_What you will do_
Lift out all lines below that contain "fences".

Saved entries
================
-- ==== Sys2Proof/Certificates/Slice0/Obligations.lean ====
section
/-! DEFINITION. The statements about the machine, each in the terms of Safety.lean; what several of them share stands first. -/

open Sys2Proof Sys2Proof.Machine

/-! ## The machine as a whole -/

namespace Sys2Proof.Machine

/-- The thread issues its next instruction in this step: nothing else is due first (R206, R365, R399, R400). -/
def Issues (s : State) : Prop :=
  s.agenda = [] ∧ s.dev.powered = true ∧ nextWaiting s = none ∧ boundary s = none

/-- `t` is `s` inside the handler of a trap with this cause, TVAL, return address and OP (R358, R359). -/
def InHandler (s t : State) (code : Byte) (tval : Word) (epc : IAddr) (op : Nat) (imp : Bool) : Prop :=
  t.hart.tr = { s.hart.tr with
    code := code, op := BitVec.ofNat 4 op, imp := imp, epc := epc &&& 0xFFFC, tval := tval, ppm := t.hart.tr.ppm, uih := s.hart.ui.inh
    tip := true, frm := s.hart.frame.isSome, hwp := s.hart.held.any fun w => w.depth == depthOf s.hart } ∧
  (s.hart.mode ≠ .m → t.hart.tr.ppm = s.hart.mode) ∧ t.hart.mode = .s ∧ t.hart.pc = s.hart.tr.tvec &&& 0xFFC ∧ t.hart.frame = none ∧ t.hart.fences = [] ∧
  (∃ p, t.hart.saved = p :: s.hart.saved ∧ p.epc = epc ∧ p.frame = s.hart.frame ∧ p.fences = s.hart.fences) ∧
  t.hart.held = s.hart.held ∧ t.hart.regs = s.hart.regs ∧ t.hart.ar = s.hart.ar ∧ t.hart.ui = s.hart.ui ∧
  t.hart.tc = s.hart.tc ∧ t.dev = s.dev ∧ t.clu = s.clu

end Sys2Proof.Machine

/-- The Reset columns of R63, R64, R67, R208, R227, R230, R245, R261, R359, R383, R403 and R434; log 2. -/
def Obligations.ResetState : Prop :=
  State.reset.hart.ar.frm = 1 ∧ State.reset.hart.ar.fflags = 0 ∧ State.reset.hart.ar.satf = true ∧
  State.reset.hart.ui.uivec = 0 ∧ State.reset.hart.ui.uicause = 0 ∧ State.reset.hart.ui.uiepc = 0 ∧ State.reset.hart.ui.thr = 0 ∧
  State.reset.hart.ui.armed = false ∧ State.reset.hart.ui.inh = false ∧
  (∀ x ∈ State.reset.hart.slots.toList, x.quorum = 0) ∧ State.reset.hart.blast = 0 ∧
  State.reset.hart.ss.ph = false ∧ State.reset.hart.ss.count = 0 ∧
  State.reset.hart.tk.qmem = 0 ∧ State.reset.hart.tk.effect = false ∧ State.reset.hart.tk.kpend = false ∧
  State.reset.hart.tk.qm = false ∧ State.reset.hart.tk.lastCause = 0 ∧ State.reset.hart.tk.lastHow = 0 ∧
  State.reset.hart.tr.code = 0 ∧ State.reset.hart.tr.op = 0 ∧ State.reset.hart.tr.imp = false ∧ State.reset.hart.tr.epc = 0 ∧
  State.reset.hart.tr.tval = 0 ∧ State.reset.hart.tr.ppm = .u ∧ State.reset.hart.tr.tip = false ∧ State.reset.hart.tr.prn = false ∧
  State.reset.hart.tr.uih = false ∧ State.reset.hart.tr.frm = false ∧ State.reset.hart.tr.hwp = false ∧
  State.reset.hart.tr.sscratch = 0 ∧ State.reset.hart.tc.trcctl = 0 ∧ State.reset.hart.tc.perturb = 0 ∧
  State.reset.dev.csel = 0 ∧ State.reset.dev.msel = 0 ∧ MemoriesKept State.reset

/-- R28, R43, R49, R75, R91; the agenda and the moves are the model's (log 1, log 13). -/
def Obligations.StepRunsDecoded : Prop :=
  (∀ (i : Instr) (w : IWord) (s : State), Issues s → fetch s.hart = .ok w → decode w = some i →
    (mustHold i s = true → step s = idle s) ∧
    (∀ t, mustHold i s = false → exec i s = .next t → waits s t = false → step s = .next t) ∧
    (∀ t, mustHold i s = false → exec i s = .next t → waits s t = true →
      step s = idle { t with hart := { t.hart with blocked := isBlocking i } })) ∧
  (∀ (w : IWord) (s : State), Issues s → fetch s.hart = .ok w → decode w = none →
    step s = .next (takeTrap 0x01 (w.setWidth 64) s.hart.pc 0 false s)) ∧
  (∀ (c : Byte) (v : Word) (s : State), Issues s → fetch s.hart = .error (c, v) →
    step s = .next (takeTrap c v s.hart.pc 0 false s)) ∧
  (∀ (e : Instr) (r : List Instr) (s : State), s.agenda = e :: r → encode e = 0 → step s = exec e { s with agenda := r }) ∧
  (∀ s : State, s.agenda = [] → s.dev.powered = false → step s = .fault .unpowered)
================
_Response to this task_
  (s.hart.mode ≠ .m → t.hart.tr.ppm = s.hart.mode) ∧ t.hart.mode = .s ∧ t.hart.pc = s.hart.tr.tvec &&& 0xFFC ∧ t.hart.frame = none ∧ t.hart.fences = [] ∧
  (∃ p, t.hart.saved = p :: s.hart.saved ∧ p.epc = epc ∧ p.frame = s.hart.frame ∧ p.fences = s.hart.fences) ∧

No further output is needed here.